▶ **STORED DATA**:
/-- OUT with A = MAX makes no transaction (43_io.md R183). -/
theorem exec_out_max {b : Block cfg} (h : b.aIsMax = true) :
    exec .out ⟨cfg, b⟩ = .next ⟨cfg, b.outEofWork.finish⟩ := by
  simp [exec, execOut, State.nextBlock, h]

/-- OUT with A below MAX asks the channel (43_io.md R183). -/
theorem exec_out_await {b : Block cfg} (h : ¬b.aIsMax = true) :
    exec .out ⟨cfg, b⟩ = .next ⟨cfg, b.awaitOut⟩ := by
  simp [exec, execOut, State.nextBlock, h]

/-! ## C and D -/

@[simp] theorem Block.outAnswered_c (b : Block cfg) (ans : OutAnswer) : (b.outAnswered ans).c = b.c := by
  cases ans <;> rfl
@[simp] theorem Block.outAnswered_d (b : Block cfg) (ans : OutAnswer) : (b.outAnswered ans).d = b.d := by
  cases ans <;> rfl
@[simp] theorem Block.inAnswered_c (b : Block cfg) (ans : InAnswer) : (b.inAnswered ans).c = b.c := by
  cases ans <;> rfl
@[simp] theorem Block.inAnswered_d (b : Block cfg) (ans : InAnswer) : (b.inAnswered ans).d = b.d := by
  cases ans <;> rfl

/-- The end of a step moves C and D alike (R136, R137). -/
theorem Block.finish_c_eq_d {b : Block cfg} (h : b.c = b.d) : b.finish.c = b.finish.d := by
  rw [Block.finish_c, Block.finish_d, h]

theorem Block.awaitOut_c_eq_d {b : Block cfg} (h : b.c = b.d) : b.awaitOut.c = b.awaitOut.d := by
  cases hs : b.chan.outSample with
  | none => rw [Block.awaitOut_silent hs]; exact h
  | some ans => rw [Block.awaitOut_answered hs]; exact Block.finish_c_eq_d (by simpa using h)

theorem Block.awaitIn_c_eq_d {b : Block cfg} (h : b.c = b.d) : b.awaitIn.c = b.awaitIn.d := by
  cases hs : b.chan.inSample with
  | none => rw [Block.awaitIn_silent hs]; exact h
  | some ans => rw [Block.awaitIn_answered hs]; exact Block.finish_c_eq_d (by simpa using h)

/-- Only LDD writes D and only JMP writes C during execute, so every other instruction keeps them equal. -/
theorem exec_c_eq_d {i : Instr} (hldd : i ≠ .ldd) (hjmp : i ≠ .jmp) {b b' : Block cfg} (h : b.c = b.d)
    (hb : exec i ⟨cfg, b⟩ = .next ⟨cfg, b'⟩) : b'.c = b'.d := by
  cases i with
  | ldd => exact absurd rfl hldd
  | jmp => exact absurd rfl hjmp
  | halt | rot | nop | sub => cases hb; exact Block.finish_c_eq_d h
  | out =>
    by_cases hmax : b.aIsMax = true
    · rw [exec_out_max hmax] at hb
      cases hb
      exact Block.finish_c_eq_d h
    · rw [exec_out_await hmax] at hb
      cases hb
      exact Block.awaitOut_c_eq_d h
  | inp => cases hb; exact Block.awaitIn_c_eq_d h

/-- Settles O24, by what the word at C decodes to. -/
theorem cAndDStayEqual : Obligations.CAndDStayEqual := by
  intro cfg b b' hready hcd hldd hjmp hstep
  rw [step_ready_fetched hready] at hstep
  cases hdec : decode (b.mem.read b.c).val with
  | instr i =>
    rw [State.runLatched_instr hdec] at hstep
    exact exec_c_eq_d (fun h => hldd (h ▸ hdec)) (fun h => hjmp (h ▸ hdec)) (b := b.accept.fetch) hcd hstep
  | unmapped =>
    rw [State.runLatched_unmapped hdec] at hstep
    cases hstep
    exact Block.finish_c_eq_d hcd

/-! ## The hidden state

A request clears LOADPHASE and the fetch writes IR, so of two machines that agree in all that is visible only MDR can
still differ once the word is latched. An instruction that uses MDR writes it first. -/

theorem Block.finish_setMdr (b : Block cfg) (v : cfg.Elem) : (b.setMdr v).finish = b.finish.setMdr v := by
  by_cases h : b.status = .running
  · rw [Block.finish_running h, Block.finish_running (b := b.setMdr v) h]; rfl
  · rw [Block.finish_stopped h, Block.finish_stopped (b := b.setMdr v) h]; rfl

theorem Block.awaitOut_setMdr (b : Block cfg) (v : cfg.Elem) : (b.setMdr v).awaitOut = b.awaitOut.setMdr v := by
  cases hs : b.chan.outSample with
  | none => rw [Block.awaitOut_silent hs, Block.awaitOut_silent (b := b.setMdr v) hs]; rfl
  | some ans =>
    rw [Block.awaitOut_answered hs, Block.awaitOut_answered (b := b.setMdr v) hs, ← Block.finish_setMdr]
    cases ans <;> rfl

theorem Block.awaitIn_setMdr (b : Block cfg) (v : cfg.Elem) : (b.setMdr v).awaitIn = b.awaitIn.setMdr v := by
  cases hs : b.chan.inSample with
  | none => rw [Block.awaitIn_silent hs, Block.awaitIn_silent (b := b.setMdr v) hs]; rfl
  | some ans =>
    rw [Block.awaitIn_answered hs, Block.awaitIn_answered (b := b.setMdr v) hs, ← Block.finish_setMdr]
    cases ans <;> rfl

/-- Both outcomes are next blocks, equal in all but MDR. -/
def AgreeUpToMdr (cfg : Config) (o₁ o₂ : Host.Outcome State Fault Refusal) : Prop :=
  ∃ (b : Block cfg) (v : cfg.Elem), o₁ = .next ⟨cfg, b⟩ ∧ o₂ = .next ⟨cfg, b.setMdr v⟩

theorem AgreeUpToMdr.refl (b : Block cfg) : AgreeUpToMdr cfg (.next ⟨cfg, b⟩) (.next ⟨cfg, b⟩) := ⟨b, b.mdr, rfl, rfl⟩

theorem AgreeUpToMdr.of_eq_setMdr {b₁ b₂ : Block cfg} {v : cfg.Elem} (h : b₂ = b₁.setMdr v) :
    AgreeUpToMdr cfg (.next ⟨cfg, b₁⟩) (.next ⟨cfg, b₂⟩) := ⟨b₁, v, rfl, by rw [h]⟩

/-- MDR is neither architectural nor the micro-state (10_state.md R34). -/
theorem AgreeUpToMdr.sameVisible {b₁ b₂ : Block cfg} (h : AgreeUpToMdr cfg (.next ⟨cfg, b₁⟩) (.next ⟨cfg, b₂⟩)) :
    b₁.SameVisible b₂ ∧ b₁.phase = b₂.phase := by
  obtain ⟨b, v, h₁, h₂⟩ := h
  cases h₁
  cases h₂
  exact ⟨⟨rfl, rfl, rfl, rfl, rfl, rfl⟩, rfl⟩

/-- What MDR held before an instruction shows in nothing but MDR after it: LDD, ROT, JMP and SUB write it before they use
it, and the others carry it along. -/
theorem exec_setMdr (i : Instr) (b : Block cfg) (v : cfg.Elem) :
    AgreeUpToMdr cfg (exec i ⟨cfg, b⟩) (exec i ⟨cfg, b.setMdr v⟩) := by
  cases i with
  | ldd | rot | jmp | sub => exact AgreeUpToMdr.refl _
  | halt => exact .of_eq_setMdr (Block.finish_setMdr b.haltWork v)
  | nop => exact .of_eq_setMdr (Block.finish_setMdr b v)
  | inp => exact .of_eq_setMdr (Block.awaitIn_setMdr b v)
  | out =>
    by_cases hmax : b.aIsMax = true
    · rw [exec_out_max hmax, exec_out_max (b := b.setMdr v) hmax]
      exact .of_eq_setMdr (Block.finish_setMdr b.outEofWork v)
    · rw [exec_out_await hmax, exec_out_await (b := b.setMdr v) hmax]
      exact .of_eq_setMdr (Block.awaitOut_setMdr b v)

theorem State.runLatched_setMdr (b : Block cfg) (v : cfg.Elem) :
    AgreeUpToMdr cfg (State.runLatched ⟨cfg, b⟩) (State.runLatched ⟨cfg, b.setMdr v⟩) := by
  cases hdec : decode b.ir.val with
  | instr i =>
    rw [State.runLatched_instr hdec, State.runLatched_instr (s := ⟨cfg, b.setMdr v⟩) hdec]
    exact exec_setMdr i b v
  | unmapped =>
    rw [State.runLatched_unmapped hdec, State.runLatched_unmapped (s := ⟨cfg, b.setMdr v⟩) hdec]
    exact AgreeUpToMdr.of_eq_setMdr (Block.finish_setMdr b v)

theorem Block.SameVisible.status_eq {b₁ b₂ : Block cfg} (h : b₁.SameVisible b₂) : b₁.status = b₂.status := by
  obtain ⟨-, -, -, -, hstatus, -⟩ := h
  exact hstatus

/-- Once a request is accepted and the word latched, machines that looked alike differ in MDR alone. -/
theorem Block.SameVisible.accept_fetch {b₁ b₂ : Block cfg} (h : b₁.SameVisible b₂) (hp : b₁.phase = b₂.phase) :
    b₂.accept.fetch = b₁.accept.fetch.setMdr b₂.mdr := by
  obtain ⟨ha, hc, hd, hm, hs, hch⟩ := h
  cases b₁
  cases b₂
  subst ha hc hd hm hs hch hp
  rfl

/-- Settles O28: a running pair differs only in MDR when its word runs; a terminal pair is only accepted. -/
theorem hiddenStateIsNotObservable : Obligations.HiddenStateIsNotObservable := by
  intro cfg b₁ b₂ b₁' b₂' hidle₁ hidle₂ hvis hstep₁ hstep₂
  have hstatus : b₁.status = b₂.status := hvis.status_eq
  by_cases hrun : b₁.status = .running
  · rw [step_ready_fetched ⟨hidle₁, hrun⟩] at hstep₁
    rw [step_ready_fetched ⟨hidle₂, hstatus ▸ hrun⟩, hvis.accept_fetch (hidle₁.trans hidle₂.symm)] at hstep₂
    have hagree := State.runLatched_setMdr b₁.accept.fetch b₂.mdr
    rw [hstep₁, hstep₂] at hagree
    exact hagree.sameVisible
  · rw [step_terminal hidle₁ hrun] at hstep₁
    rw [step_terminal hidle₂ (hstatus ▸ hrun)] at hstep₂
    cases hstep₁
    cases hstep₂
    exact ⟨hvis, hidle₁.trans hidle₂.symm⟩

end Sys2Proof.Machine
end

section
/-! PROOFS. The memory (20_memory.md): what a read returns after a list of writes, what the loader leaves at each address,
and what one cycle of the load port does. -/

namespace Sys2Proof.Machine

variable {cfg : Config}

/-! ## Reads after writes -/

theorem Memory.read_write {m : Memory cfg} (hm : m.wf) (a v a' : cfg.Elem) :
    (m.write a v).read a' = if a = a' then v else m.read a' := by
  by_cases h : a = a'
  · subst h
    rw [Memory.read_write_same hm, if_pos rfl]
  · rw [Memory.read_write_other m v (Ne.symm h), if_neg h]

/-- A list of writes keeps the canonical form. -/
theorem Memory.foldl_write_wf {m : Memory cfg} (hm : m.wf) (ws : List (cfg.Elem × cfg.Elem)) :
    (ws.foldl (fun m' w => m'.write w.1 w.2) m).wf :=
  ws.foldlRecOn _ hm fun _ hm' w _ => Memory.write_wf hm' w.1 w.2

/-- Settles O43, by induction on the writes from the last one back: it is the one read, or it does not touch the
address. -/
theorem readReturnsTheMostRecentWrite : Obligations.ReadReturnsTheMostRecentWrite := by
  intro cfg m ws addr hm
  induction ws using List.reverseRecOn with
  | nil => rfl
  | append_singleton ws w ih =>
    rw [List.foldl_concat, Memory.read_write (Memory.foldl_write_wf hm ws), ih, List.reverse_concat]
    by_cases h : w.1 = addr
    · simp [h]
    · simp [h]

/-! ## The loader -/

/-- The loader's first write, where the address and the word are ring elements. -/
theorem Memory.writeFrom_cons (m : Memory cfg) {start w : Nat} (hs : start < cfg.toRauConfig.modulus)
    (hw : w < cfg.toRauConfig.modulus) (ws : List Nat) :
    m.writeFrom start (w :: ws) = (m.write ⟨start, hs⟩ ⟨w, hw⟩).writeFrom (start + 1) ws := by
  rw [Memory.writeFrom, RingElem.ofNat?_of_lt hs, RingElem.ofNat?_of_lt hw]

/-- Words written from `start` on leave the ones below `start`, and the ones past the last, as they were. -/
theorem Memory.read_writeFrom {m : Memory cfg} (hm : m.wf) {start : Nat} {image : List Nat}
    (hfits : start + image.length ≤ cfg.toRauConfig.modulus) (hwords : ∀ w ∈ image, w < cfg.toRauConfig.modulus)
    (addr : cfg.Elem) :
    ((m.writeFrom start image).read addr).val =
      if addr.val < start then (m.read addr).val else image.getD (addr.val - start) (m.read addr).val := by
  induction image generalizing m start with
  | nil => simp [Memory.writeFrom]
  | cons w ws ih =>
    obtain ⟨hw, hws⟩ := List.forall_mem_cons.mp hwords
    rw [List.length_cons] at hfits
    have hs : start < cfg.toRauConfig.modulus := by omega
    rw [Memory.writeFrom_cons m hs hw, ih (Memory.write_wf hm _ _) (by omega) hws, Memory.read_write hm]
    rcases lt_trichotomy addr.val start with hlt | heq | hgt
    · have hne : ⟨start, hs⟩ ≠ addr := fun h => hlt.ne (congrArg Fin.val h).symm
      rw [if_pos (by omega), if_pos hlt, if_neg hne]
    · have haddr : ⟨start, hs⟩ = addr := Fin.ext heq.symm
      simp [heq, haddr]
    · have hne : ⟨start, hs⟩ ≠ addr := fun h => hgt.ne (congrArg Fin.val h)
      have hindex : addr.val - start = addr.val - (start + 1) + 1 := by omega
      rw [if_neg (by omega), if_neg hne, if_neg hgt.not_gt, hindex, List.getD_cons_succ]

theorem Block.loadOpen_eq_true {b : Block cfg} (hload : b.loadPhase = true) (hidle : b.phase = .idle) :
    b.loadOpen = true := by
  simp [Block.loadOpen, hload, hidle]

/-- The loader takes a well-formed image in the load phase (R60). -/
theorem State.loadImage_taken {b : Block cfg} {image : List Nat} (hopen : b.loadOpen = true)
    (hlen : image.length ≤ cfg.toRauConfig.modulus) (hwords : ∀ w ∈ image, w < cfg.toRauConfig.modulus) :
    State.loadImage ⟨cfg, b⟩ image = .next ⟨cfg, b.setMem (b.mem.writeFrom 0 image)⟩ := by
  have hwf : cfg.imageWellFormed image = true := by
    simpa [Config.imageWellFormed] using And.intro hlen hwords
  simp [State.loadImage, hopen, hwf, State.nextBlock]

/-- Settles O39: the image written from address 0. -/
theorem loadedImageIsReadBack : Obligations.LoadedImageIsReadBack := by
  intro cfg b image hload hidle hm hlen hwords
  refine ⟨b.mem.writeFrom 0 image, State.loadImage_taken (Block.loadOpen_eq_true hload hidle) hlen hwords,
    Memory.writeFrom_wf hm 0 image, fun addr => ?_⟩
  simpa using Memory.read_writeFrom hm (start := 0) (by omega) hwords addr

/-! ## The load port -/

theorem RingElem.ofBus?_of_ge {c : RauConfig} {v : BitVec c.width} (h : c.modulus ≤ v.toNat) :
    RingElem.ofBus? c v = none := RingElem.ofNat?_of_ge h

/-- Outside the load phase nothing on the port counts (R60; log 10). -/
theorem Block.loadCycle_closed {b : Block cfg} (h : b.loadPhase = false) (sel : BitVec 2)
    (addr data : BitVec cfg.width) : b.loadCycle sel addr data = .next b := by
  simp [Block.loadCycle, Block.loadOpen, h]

--

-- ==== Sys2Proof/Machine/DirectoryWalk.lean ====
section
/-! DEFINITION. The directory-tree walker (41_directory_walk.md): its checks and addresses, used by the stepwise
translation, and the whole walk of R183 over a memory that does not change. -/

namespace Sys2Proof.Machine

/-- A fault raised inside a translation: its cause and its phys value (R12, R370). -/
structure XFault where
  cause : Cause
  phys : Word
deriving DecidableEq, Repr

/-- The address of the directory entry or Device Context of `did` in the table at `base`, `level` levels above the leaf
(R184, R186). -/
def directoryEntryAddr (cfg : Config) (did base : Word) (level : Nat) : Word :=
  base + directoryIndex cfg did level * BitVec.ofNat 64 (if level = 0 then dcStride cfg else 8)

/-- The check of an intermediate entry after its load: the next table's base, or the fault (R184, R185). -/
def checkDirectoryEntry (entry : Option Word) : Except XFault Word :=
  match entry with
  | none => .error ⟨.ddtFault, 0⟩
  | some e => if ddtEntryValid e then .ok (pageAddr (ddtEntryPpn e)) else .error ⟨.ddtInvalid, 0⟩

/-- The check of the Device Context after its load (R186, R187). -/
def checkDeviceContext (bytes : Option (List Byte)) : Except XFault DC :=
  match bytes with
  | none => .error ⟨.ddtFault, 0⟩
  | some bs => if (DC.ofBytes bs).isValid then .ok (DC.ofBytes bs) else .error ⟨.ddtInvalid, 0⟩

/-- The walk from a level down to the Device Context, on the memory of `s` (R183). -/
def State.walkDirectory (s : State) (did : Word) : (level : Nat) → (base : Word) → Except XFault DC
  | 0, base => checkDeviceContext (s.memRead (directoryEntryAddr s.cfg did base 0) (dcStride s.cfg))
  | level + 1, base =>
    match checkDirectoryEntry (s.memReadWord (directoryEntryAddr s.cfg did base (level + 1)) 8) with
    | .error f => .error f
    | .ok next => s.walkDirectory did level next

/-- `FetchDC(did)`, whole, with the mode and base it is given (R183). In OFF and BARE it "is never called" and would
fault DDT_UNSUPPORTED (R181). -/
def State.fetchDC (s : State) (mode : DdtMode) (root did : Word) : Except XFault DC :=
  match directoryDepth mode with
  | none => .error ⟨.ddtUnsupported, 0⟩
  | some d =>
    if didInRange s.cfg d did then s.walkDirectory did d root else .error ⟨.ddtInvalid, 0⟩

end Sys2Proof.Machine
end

▶ **DIRECTIONS FOR THIS TASK**: Return each line of the listing that holds the word "Option".

▶ **RESULT**:
def checkDirectoryEntry (entry : Option Word) : Except XFault Word :=
def checkDeviceContext (bytes : Option (List Byte)) : Except XFault DC :=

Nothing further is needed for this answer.